Проникновение - Суржевская Марина "Эфф Ир". Страница 70

— Что ты сказал? — обманчиво мягко произнес Сверр.

— Там чужачка. Лив. — Ирвин сжал зубы, упрямо глядя в красные глаза своего риара. Вестник боком сполз с лавки и устремился к двери, предчувствуя, что и эту комнату скоро разнесут хёгги. А-тэм рубанул ладонью по столу.

— Да, я соврал! Жива она. Ну, была жива, когда я выкинул ее возле Аурольхолла. Оправдываться не буду. Наказание приму, какое назначишь.

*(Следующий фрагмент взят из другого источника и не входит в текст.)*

-- ==== Sys2Proof/Config.lean ====
section
/-! DEFINITION. What one drive fixes and what the spec leaves open: free values, the uninterpreted standards (hashes,
signatures, ciphers, certificates) and the drive's own identity. Nothing in Lean can evaluate an `opaque` constant, so no
statement rests on a value of one. -/

namespace Sys2Proof.Config

/-- Free values: the n-th random draw or unstated value of a run. FREE VALUE, log entry 2. -/
opaque freeValue : Nat → BitVec 512

/-- HMAC-SHA-256 under a key over a message (R42, R89, R110). PRESUMED uninterpreted standard, log entry 3. -/
opaque hmac : Bytes → Bytes → BitVec 256

/-- SHA-256 (R41, R403, R410). PRESUMED uninterpreted standard, log entry 3. -/
opaque sha256 : Bytes → BitVec 256

/-- ECDH on P-384: the point of a private key, as its two coordinates, and the x-coordinate of the shared point (R43). PRESUMED
uninterpreted standard, log entry 3. -/
opaque p384Point : BitVec 384 → BitVec 384 × BitVec 384
opaque ecdhX : BitVec 384 → Bytes → BitVec 384

/-- AES-256-GCM (R44, R375): the n-th byte of the key stream of a key and a nonce, and the tag over associated data and
plaintext. PRESUMED uninterpreted standard, log entry 3. -/
opaque gcmStream : BitVec 256 → BitVec 96 → Nat → Byte
opaque gcmTag : BitVec 256 → BitVec 96 → Bytes → Bytes → BitVec 128

/-- AES-256-XTS (R374, R375) under a double key and a tweak. PRESUMED uninterpreted standard, log entry 3. -/
opaque xtsEncrypt : BitVec 512 → BitVec 128 → Bytes → Bytes
opaque xtsDecrypt : BitVec 512 → BitVec 128 → Bytes → Bytes

/-- The RSASSA-PSS signature that the identity key makes over a message; the first argument is the draw of the salt
(R373). PRESUMED uninterpreted standard, log entry 3. -/
opaque identitySign : Nat → Bytes → BitVec 3072

/-- The RS(80,64) check bytes of a 64-byte DRAM line (R265). Log entry 3. -/
opaque rsCheck : Bytes → Bytes

/-- The check byte of the (72,64) Hsiao code of an SRAM word (R266): the spec names the code and gives no matrix.
Log entry 3. -/
opaque hsiaoCheck : Bytes → Byte

/-- The decoder of the DRAM line code on stored data and check bytes: `some (data, locus)` with the corrected data and
the positions of the corrected bytes (0 to 79), `none` when more than 8 byte errors leave no codeword near (R265).
Log entry 3. -/
opaque rsDecode : Bytes → Bytes → Option (Bytes × List Nat)

/-- The decoder of the SRAM word code: `some (data, bit)` with the corrected bit (0 to 71), if any. Log entry 3. -/
opaque hsiaoDecode : Bytes → Byte → Option (Bytes × Option Nat)

/-- What the diagnostic windows hold where firmware wrote them last: a byte by the number of its filling and its place (R269, R446).
FREE VALUE, log entry 2. -/
opaque unwrittenByte : Nat → Nat → Byte

/-- The DRAM channel that holds a line, and the physical address of the first byte of a diagnostic window (1 DRAM, 2 SRAM): the
spec gives neither the interleave nor the bases of its regions (R23, R280). Log entry 4. -/
opaque dramChannel : Nat → Fin 8
opaque windowBase : Nat → Nat

/-- The drive's serial, 16 ASCII bytes (R352). Log entry 4. -/
opaque driveSerial : BitVec 128

/-- The MAC address of a data port (R32). Log entry 4. -/
opaque portMac : Nat → BitVec 48

/-- The identity certificate chain, DER, leaf first (R373). Log entry 4. -/
opaque identityChain : Bytes

/-- The provisioning key made at manufacture (R372). Log entry 4. -/
opaque factoryProvisioningKey : BitVec 256

/-- The revocation list carried in the media parameter tables of a package (R239). Log entry 4. -/
opaque revoked : Bytes → BitVec 128 → Bool

/-- Cartridge hardware revisions that a firmware package supports beside B (R239, R244), DESIGN CHOICE, log entry 241. -/
opaque moreRevisions : Bytes → List Byte

/-- The firmware package installed in slot A at manufacture (R400, R466). Log entry 4. -/
opaque factoryPackage : Bytes

/-- The digest of one measured part of the firmware set (R382); the part's index and the package. Log entry 4. -/
opaque measurement : Nat → Bytes → BitVec 256

/-- The media parameter table: the read-level set of a block at a wear count (R230). Log entry 4. -/
opaque levelSetAtWear : Nat → Nat

/-- How many more READs than two of a Gale die's rows fail again after repair before the die counts as failed: the spec says "repeatedly"
(R189). FREE VALUE, log entry 246. -/
opaque galeReadFails : Nat

/-- The estimated seconds of an evacuation or a reconciliation: the spec reports an estimate and gives no formula for it
(R252, R291). FREE VALUE of the bytes left and the channel share in per cent, log entry 2. -/
opaque estimateSeconds : Nat → Nat → Nat

/-- The replication stream bytes that a drive accepts ahead of what it has received (R286): the spec names the limit and not its size.
FREE VALUE, log entry 218. -/
opaque cwWindow : Nat

/-- The payload of a control message on the peer link whose layout the spec does not give (R297, R298, R306), from its number and
its fields. FREE VALUE, log entry 218. -/
opaque cwBody : Nat → Bytes → Bytes

/-- The response of
the drive to a PLDM or SPDM query whose content the DMTF standards define (R346 to R348, R384): the request code and its
operand. Log entry 3. -/
opaque dmtfResponse : Nat → Nat → Bytes

/-- The body of a Redfish resource, which the DMTF schema shapes; the path's number and the values the resource reports
(R345). Log entry 3. -/
opaque redfishBody : Nat → List Nat → Bytes

end Sys2Proof.Config
end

— Не будешь? — прошипел ему в лицо Сверр. И замолчал, отступил на шаг, лишь скулы побелели. — Предал меня, Ирвин? Продался снежным?

— Это не так! — заорал побратим. — Я лишь хотел тебя защитить! Ты менялся рядом с ней, Сверр! Ты… влюбился, Хелехёгг тебя побери! Влюбился в чужачку! Я пытался тебя спасти! Нельзя любить врагов! Что еще я должен был сделать?

— Ты мог просто пожелать мне счастья! — рявкнул Сверр. — Для начала!

— Но она девка конфедератов…

Сверр шагнул вперед с таким лицом, что Ирвин с обреченной ясностью понял: убьет. Точно убьет. Но риар остановился, втянул тяжело воздух, отвернулся.

— Сейчас я не могу наказать тебя, Ирвин, — бесцветно произнес он, не глядя на побратима. — Нероальдафе в опасности. Все фьорды в опасности. Но после… — он повернул голову, обжег презрением. — Ты меня разочаровал.

И, развернувшись, вышел.

Ирвин положил кулаки на стол, опустил голову. Горечь не давала дышать, жгла желчью. Хотя все правда, и Сверр имеет право на ярость. Но ведь он, Ирвин, желал лишь защитить побратима! Он испугался, видя огонь, что зажгла в душе риара чужачка. Этот огонь был столь силен, что мог спалить не только Нероальдафе — все фьорды. А-тэм никогда не видел Сверра таким. И его друг мог обманывать себя, говорить, что дева не важна, Ирвин знал истину. Сверр полюбил так, как любили древние хёгги. Навсегда…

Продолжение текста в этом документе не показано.